- Material for this exercise -

-- ==== Sys2Proof/Laws/State.lean ====
section
/-! SUPPORT. What each named update of `State` leaves alone: one lemma for each field and update, so that no later proof unfolds
a record update. -/
namespace Sys2Proof.Machine

/-! `State.wr` -/
@[simp] theorem State.wr_bus (s : State) (b : Blk) (o : Nat) (v : Word) : (s.wr b o v).bus = s.bus := rfl
@[simp] theorem State.wr_fmem (s : State) (b : Blk) (o : Nat) (v : Word) : (s.wr b o v).fmem = s.fmem := rfl
@[simp] theorem State.wr_fe (s : State) (b : Blk) (o : Nat) (v : Word) : (s.wr b o v).fe = s.fe := rfl
@[simp] theorem State.wr_shf (s : State) (b : Blk) (o : Nat) (v : Word) : (s.wr b o v).shf = s.shf := rfl
@[simp] theorem State.wr_hnd (s : State) (b : Blk) (o : Nat) (v : Word) : (s.wr b o v).hnd = s.hnd := rfl
@[simp] theorem State.wr_cal (s : State) (b : Blk) (o : Nat) (v : Word) : (s.wr b o v).cal = s.cal := rfl
@[simp] theorem State.wr_fcp (s : State) (b : Blk) (o : Nat) (v : Word) : (s.wr b o v).fcp = s.fcp := rfl
@[simp] theorem State.wr_storm (s : State) (b : Blk) (o : Nat) (v : Word) : (s.wr b o v).storm = s.storm := rfl
@[simp] theorem State.wr_time (s : State) (b : Blk) (o : Nat) (v : Word) : (s.wr b o v).time = s.time := rfl
@[simp] theorem State.wr_spares (s : State) (b : Blk) (o : Nat) (v : Word) : (s.wr b o v).spares = s.spares := rfl
@[simp] theorem State.wr_pair (s : State) (b : Blk) (o : Nat) (v : Word) : (s.wr b o v).pair = s.pair := rfl
@[simp] theorem State.wr_ledger (s : State) (b : Blk) (o : Nat) (v : Word) : (s.wr b o v).ledger = s.ledger := rfl
@[simp] theorem State.wr_power (s : State) (b : Blk) (o : Nat) (v : Word) : (s.wr b o v).power = s.power := rfl
@[simp] theorem State.wr_ident (s : State) (b : Blk) (o : Nat) (v : Word) : (s.wr b o v).ident = s.ident := rfl
@[simp] theorem State.wr_rcd (s : State) (b : Blk) (o : Nat) (v : Word) : (s.wr b o v).rcd = s.rcd := rfl
@[simp] theorem State.wr_drbg (s : State) (b : Blk) (o : Nat) (v : Word) : (s.wr b o v).drbg = s.drbg := rfl
@[simp] theorem State.wr_fab (s : State) (b : Blk) (o : Nat) (v : Word) : (s.wr b o v).fab = s.fab := rfl
@[simp] theorem State.wr_rings (s : State) (b : Blk) (o : Nat) (v : Word) : (s.wr b o v).rings = s.rings := rfl
@[simp] theorem State.wr_mtr (s : State) (b : Blk) (o : Nat) (v : Word) : (s.wr b o v).mtr = s.mtr := rfl
@[simp] theorem State.wr_rad (s : State) (b : Blk) (o : Nat) (v : Word) : (s.wr b o v).rad = s.rad := rfl
@[simp] theorem State.wr_can (s : State) (b : Blk) (o : Nat) (v : Word) : (s.wr b o v).can = s.can := rfl
@[simp] theorem State.wr_ind (s : State) (b : Blk) (o : Nat) (v : Word) : (s.wr b o v).ind = s.ind := rfl
@[simp] theorem State.wr_rtc (s : State) (b : Blk) (o : Nat) (v : Word) : (s.wr b o v).rtc = s.rtc := rfl
@[simp] theorem State.wr_key (s : State) (b : Blk) (o : Nat) (v : Word) : (s.wr b o v).key = s.key := rfl
@[simp] theorem State.wr_svc (s : State) (b : Blk) (o : Nat) (v : Word) : (s.wr b o v).svc = s.svc := rfl
@[simp] theorem State.wr_out (s : State) (b : Blk) (o : Nat) (v : Word) : (s.wr b o v).out = s.out := rfl
@[simp] theorem State.wr_freeCtr (s : State) (b : Blk) (o : Nat) (v : Word) : (s.wr b o v).freeCtr = s.freeCtr := rfl
@[simp] theorem State.wr_pending (s : State) (b : Blk) (o : Nat) (v : Word) : (s.wr b o v).pending = s.pending := rfl
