/-! `State.modFab` -/
@[simp] theorem State.modFab_regs (s : State) (g : Fab → Fab) : (s.modFab g).regs = s.regs := rfl
@[simp] theorem State.modFab_bus (s : State) (g : Fab → Fab) : (s.modFab g).bus = s.bus := rfl
@[simp] theorem State.modFab_fmem (s : State) (g : Fab → Fab) : (s.modFab g).fmem = s.fmem := rfl
@[simp] theorem State.modFab_fe (s : State) (g : Fab → Fab) : (s.modFab g).fe = s.fe := rfl
@[simp] theorem State.modFab_shf (s : State) (g : Fab → Fab) : (s.modFab g).shf = s.shf := rfl
@[simp] theorem State.modFab_hnd (s : State) (g : Fab → Fab) : (s.modFab g).hnd = s.hnd := rfl
@[simp] theorem State.modFab_cal (s : State) (g : Fab → Fab) : (s.modFab g).cal = s.cal := rfl
@[simp] theorem State.modFab_fcp (s : State) (g : Fab → Fab) : (s.modFab g).fcp = s.fcp := rfl
@[simp] theorem State.modFab_storm (s : State) (g : Fab → Fab) : (s.modFab g).storm = s.storm := rfl
@[simp] theorem State.modFab_time (s : State) (g : Fab → Fab) : (s.modFab g).time = s.time := rfl
@[simp] theorem State.modFab_spares (s : State) (g : Fab → Fab) : (s.modFab g).spares = s.spares := rfl
@[simp] theorem State.modFab_pair (s : State) (g : Fab → Fab) : (s.modFab g).pair = s.pair := rfl
@[simp] theorem State.modFab_ledger (s : State) (g : Fab → Fab) : (s.modFab g).ledger = s.ledger := rfl
@[simp] theorem State.modFab_power (s : State) (g : Fab → Fab) : (s.modFab g).power = s.power := rfl
@[simp] theorem State.modFab_ident (s : State) (g : Fab → Fab) : (s.modFab g).ident = s.ident := rfl
@[simp] theorem State.modFab_rcd (s : State) (g : Fab → Fab) : (s.modFab g).rcd = s.rcd := rfl
@[simp] theorem State.modFab_drbg (s : State) (g : Fab → Fab) : (s.modFab g).drbg = s.drbg := rfl
@[simp] theorem State.modFab_fab (s : State) (g : Fab → Fab) : (s.modFab g).fab = g s.fab := rfl
@[simp] theorem State.modFab_rings (s : State) (g : Fab → Fab) : (s.modFab g).rings = s.rings := rfl
@[simp] theorem State.modFab_mtr (s : State) (g : Fab → Fab) : (s.modFab g).mtr = s.mtr := rfl
@[simp] theorem State.modFab_rad (s : State) (g : Fab → Fab) : (s.modFab g).rad = s.rad := rfl
@[simp] theorem State.modFab_can (s : State) (g : Fab → Fab) : (s.modFab g).can = s.can := rfl
@[simp] theorem State.modFab_ind (s : State) (g : Fab → Fab) : (s.modFab g).ind = s.ind := rfl
@[simp] theorem State.modFab_rtc (s : State) (g : Fab → Fab) : (s.modFab g).rtc = s.rtc := rfl
@[simp] theorem State.modFab_key (s : State) (g : Fab → Fab) : (s.modFab g).key = s.key := rfl
@[simp] theorem State.modFab_svc (s : State) (g : Fab → Fab) : (s.modFab g).svc = s.svc := rfl
@[simp] theorem State.modFab_out (s : State) (g : Fab → Fab) : (s.modFab g).out = s.out := rfl
@[simp] theorem State.modFab_freeCtr (s : State) (g : Fab → Fab) : (s.modFab g).freeCtr = s.freeCtr := rfl
@[simp] theorem State.modFab_pending (s : State) (g : Fab → Fab) : (s.modFab g).pending = s.pending := rfl
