theorem zStg_canon {p pd ra rb : Nat} (hs : s.Canon db) : (zStg p pd ra rb s).Canon db := by
  dsimp only [zStg]
  refine .ite .exc ?_
  split
  · exact zDone_canon hs.stgIn
  · split
    exacts [zDone_canon hs.shfOpen.stgIn, zDone_canon hs.setP.setS7none]

theorem zChk_canon {p pd : Nat} (hs : s.Canon db) : (zChk p pd s).Canon db := by
  dsimp only [zChk]
  split
  · exact zDone_canon hs.setP.setS7none
  · exact .ite (.block hs.shfCheck) (zDone_canon hs.shfCheck.setP.setS7)

theorem zApl_canon {p pd ra tr : Nat} (hs : s.Canon db) : (zApl p pd ra tr s).Canon db := by
  dsimp only [zApl]
  refine .ite .exc ?_
  split
  · exact zDone_canon hs.setP.setS7none
  · exact .ite (.block hs.shfApply) (.ite (zDone_canon hs.shfApply.setP.setS7) (zDone_canon hs.shfApply.setP.setS7))

theorem zSdrop_canon {p pd : Nat} (hs : s.Canon db) : (zSdrop p pd s).Canon db := by
  dsimp only [zSdrop]
  split
  exacts [zDone_canon hs.setP.setS7none, zDone_canon hs.shfDiscard.setP.setS7]

theorem State.Canon.chkResume {c : Nat} (hs : s.Canon db) : (s.chkResume c).Canon db := by
  dsimp only [State.chkResume]
  refine foldS_canon (fun _ _ hu => ?_) hs
  split
  · exact .ite (.retire (.setS7 (.setP (.ite hu.setS8 hu)))) hu
  · exact .ite (.retire (.setS7 (.setP (.ite hu.setS8 hu)))) hu
  · exact hu

theorem zNop_canon (hs : s.Canon db) : (zNop s).Canon db := zDone_canon hs
theorem zFence_canon (hs : s.Canon db) : (zFence s).Canon db := zDone_canon hs
theorem zTrap_canon {code : Nat} {x : State} : (zTrap code x).Canon db := .exc
theorem zHalt_canon (hs : s.Canon db) : (zHalt s).Canon db := .halt hs
theorem State.Canon.drbgDraw (hs : s.Canon db) : s.drbgDraw.2.Canon db := .ite_snd (.snd hs.free.frame) (.snd hs)
theorem zMfs_canon {p rd n : Nat} (hs : s.Canon db) : (zMfs p rd n s).Canon db :=
  .ite .exc (.ite hs.drbgDraw.wDone hs.wDone)

theorem zMts_canon {p n ra : Nat} (hs : s.Canon db) : (zMts p n ra s).Canon db := by
  dsimp only [zMts]
  split
  exacts [zDone_canon hs.modEng, zDone_canon hs.modEng, .exc]

theorem zDout_canon {p ra : Nat} (hs : s.Canon db) : (zDout p ra s).Canon db := zDone_canon hs.dout

/-! ## Key -/

theorem State.Canon.showSlot {i : Nat} (hs : s.Canon db) : (s.showSlot i).Canon db := hs.setR.setR.setF.setF.setF
theorem State.Canon.setSlot {i : Nat} {k : KeySlot} (hs : s.Canon db) : (s.setSlot i k).Canon db := hs.frame.showSlot
theorem State.Canon.setShadowKey {t : Nat} {x : Option Shadow} (hs : s.Canon db) : (s.setShadowKey t x).Canon db :=
  hs.frame.showSlot
theorem State.Canon.setRoot {r : Option (List Byte)} (hs : s.Canon db) : (s.setRoot r).Canon db := hs.frame.setF
theorem State.Canon.dropSlot {i : Nat} (hs : s.Canon db) : (s.dropSlot i).Canon db := hs.setShadowKey.setSlot
theorem State.Canon.dropShadows (hs : s.Canon db) : s.dropShadows.Canon db :=
  foldS_canon (fun _ _ hu => hu.setShadowKey) hs
theorem State.Canon.setLc {v : Nat} (hs : s.Canon db) : (s.setLc v).Canon db := hs.frame.setF
theorem State.Canon.setKbuf {l : List Byte} (hs : s.Canon db) : (s.setKbuf l).Canon db :=
  .foldl (fun _ hu _ => hu.setR) hs
theorem State.Canon.drawBytes {n : Nat} (hs : s.Canon db) : (s.drawBytes n).2.Canon db := .snd hs.frame
theorem State.Canon.reseed (hs : s.Canon db) : s.reseed.Canon db := hs.frame
theorem State.Canon.setMb {l : List Byte} (hs : s.Canon db) : (s.setMb l).Canon db :=
  foldS_canon (fun _ _ hu => hu.setR) hs
theorem State.Canon.opPost {time result : Nat} (hs : s.Canon db) : (s.opPost time result).Canon db :=
  hs.setF.setF.setF.setF

theorem State.Canon.keyOp {code a b : Nat} (hs : s.Canon db) : (s.keyOp code a b).Canon db := by
  dsimp only [State.keyOp]
  refine .ite hs (.ite hs.opPost ?_)
  split
  exacts [hs.opPost, .setF (.setF (.ite hs.frame.drawBytes hs.frame))]

theorem State.Canon.recipesCommit (hs : s.Canon db) : s.recipesCommit.Canon db := hs.ledgerCommit
theorem State.Canon.pufEnrol (hs : s.Canon db) : s.pufEnrol.Canon db := .ite hs hs.frame.ledgerCommit.setF

theorem State.Canon.opDone (hs : s.Canon db) : s.opDone.Canon db := by
  unfold State.opDone
  split
  · exact hs
  extract_lets _ s₁ s₂ s₃ s₄ s₅ s₆ s₇ _ s₈
  have h₂ : s₂.Canon db := foldS_canon (fun _ _ hu => .ite hu.setSlot (.ite hu.dropSlot hu)) hs.frame
  have h₃ : s₃.Canon db := foldS_canon (fun _ _ hu => hu.setShadowKey) h₂
  have h₄ : s₄.Canon db := by
    unfold s₄
    split
    exacts [h₃.setMb, h₃]
  have h₅ : s₅.Canon db := by
    unfold s₅
    split
    exacts [h₄.setKbuf, h₄]
  have h₆ : s₆.Canon db := .ite h₅.raise (.ite h₅.raise h₅)
  have h₇ : s₇.Canon db := by
    unfold s₇
    split
    exacts [h₆.record, h₆]
  have h₈ : s₈.Canon db := by
    unfold s₈
    split
    exacts [h₇.frame.pufEnrol.recipesCommit, h₇]
  exact h₈.setF.setF.setF

theorem State.Canon.requestNonce (hs : s.Canon db) : s.requestNonce.Canon db := .ite hs.drbgDraw.setPairR.frame hs

theorem State.Canon.lcTransition (hs : s.Canon db) : s.lcTransition.Canon db := by
  dsimp only [State.lcTransition]
  refine .ite hs.frame ?_
  split
  exacts [hs.frame.raise.record, hs.frame.frame.ledgerWait.setF.setF]

theorem State.Canon.newRoot (hs : s.Canon db) : s.newRoot.Canon db := hs.drawBytes.setRoot

theorem State.Canon.deriveSlot0 (hs : s.Canon db) : s.deriveSlot0.Canon db := by
  dsimp only [State.deriveSlot0]
  split
  exacts [hs, hs.setSlot]

theorem State.Canon.leaveService (hs : s.Canon db) : s.leaveService.Canon db :=
  .setF (foldS_canon (fun _ _ hu => hu.setF) hs)
theorem State.Canon.opStrip {keep : KeySlot → Bool} (hs : s.Canon db) : (s.opStrip keep).Canon db := hs.frame
theorem State.Canon.lcStrip {i : Intent} (hs : s.Canon db) : (s.lcStrip i).Canon db :=
  .opStrip (foldS_canon (fun _ _ hu => hu.dropSlot) hs.dropShadows)

theorem State.Canon.lcActions {i : Intent} (hs : s.Canon db) : (s.lcActions i).Canon db := by
  unfold State.lcActions
  extract_lets _ s₁ s₂
  have h₁ : s₁.Canon db := .ite hs.frame.recipesCommit.setRoot hs
  have h₂ : s₂.Canon db := .ite h₁.newRoot h₁
  exact .ite h₂.deriveSlot0 h₂

theorem State.Canon.lcEnd {i : Intent} {gone : Nat} (hs : s.Canon db) : (s.lcEnd i gone).Canon db := by
  unfold State.lcEnd
  extract_lets _ s₁ _ s₂ s₃ s₄
  have h₁ : s₁.Canon db := .ite hs.frame.setF hs
  have h₂ : s₂.Canon db := h₁.frame.setF
  have h₃ : s₃.Canon db := h₂.ledgerCommit.setF.setLc
  have h₄ : s₄.Canon db := .ite h₃ h₃.leaveService
  exact h₄.raise.record

theorem State.Canon.lcComplete (hs : s.Canon db) : s.lcComplete.Canon db := by
  dsimp only [State.lcComplete]
  split
  exacts [hs, hs.lcStrip.lcActions.lcEnd]

theorem State.Canon.lcWarned (hs : s.Canon db) : s.lcWarned.Canon db := by
  dsimp only [State.lcWarned]
  split
  exacts [hs, .ite hs.lcStrip.lcEnd hs.frame.setF.setF]

theorem State.Canon.zeroise (hs : s.Canon db) : s.zeroise.Canon db :=
  .setF (.frame (.setRoot (foldS_canon (fun _ _ hu => hu.dropSlot) hs.dropShadows)))
theorem State.Canon.tamperLedger {cause : Nat} (hs : s.Canon db) : (s.tamperLedger cause).Canon db :=
  hs.frame.recipesCommit.ledgerCommit.record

- Problem -
In the listing above, find the line containing "have h₂ : s₂.Canon db := h₁.frame.setF" and please quote exactly that line through the last one, and no other lines.

- Response to the exercise -
  have h₂ : s₂.Canon db := h₁.frame.setF
  have h₃ : s₃.Canon db := h₂.ledgerCommit.setF.setLc
  have h₄ : s₄.Canon db := .ite h₃ h₃.leaveService
  exact h₄.raise.record

theorem State.Canon.lcComplete (hs : s.Canon db) : s.lcComplete.Canon db := by
  dsimp only [State.lcComplete]
  split
  exacts [hs, hs.lcStrip.lcActions.lcEnd]

theorem State.Canon.lcWarned (hs : s.Canon db) : s.lcWarned.Canon db := by
  dsimp only [State.lcWarned]
  split
  exacts [hs, .ite hs.lcStrip.lcEnd hs.frame.setF.setF]

theorem State.Canon.zeroise (hs : s.Canon db) : s.zeroise.Canon db :=
  .setF (.frame (.setRoot (foldS_canon (fun _ _ hu => hu.dropSlot) hs.dropShadows)))
theorem State.Canon.tamperLedger {cause : Nat} (hs : s.Canon db) : (s.tamperLedger cause).Canon db :=
  hs.frame.recipesCommit.ledgerCommit.record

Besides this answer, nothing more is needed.